*** GIVEN INFORMATION ***

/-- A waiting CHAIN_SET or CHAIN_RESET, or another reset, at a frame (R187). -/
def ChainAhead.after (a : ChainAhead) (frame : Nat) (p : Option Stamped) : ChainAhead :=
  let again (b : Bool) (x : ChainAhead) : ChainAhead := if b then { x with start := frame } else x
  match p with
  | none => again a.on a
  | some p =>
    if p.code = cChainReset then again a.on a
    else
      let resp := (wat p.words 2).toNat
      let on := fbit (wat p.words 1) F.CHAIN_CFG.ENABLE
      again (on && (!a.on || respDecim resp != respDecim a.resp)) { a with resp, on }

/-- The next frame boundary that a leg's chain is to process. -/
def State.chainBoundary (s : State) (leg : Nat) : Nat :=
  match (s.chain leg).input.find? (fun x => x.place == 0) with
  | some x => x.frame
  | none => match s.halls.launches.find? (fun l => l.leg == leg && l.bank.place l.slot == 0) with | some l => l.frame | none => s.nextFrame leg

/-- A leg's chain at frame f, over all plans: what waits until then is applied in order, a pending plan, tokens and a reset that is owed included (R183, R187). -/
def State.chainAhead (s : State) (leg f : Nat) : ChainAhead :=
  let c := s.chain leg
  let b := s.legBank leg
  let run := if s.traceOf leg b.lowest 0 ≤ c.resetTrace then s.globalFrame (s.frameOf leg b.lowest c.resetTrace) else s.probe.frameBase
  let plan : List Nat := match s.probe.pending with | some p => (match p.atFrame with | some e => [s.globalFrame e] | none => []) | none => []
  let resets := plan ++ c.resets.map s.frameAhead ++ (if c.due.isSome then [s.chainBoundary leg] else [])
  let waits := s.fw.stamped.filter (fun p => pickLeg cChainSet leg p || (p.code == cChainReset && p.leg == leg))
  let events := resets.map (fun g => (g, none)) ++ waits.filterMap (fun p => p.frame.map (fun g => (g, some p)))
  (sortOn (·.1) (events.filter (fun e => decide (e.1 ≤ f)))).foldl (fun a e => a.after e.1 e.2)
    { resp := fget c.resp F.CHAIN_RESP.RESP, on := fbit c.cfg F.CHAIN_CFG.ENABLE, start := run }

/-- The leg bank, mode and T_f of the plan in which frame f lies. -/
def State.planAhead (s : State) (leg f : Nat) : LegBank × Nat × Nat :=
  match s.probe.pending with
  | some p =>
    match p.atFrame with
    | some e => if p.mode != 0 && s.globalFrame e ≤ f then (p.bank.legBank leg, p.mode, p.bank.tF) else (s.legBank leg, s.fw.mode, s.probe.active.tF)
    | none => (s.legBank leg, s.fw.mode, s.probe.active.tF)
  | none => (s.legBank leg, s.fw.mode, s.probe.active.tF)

*** End of GIVEN INFORMATION ***
*** GIVEN INFORMATION ***

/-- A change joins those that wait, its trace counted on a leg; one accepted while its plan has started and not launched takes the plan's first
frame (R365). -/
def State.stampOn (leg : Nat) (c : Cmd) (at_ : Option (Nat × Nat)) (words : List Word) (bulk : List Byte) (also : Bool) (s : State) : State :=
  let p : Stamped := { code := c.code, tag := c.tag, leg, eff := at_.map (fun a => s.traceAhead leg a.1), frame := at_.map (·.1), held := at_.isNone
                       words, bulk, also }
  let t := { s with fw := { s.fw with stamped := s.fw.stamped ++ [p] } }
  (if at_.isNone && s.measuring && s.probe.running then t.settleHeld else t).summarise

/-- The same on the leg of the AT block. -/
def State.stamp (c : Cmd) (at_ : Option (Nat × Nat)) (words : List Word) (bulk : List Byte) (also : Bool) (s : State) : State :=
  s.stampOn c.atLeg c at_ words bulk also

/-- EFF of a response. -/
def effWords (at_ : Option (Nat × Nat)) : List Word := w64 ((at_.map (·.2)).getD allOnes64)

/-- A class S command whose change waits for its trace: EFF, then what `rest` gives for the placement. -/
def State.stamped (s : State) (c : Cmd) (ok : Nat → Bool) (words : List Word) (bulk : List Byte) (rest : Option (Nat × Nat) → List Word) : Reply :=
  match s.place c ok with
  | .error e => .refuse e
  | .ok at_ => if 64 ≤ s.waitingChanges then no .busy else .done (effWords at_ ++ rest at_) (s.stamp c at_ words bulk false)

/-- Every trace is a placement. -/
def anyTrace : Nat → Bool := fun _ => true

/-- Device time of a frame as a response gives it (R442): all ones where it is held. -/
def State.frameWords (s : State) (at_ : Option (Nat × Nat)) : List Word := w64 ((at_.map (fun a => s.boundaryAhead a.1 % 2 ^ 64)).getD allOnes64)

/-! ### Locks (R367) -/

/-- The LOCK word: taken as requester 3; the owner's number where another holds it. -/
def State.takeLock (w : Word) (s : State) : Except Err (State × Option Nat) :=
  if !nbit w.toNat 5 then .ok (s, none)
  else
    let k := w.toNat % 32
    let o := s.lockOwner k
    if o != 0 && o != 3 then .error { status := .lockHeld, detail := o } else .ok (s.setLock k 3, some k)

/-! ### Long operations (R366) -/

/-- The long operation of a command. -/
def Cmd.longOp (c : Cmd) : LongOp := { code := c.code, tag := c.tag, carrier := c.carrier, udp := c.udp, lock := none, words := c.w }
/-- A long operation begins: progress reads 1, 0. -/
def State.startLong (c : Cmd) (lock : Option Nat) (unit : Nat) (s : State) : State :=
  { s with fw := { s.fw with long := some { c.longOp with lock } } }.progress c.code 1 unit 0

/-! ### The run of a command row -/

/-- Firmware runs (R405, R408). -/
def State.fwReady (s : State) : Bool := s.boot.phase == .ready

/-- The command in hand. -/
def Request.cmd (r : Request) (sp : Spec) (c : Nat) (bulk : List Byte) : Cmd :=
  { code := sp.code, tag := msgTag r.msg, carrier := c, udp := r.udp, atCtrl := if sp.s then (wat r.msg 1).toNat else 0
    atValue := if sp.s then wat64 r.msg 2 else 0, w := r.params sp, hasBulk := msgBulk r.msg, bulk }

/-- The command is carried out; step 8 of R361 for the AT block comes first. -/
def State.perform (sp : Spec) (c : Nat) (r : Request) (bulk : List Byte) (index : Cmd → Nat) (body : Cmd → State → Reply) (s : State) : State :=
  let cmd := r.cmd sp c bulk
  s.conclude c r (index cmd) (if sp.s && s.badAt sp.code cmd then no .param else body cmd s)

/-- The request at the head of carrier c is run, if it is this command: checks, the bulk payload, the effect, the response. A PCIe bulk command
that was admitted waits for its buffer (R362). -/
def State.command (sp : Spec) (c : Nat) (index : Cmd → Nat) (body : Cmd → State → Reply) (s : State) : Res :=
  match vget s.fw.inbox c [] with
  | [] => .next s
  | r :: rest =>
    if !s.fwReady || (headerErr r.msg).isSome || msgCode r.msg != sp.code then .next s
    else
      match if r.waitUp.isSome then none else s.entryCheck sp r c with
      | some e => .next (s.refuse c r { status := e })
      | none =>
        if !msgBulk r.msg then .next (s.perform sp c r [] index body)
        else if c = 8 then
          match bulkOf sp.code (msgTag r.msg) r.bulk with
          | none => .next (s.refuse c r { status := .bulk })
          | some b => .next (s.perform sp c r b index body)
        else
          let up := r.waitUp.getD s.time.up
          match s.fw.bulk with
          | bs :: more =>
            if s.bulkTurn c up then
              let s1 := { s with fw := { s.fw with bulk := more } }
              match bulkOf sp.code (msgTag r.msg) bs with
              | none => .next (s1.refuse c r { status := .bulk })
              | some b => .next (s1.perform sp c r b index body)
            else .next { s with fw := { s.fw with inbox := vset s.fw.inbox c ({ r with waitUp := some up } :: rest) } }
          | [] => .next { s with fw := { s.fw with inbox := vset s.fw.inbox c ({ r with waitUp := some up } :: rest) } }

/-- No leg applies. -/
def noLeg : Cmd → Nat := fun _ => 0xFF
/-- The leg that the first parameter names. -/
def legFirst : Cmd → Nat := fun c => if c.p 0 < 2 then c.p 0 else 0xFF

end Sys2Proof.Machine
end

*** End of GIVEN INFORMATION ***

THE TASK:
Across the material, count every line that holds "bulkOf" and state only how many there are.

SOLUTION FOR THIS PROBLEM:
2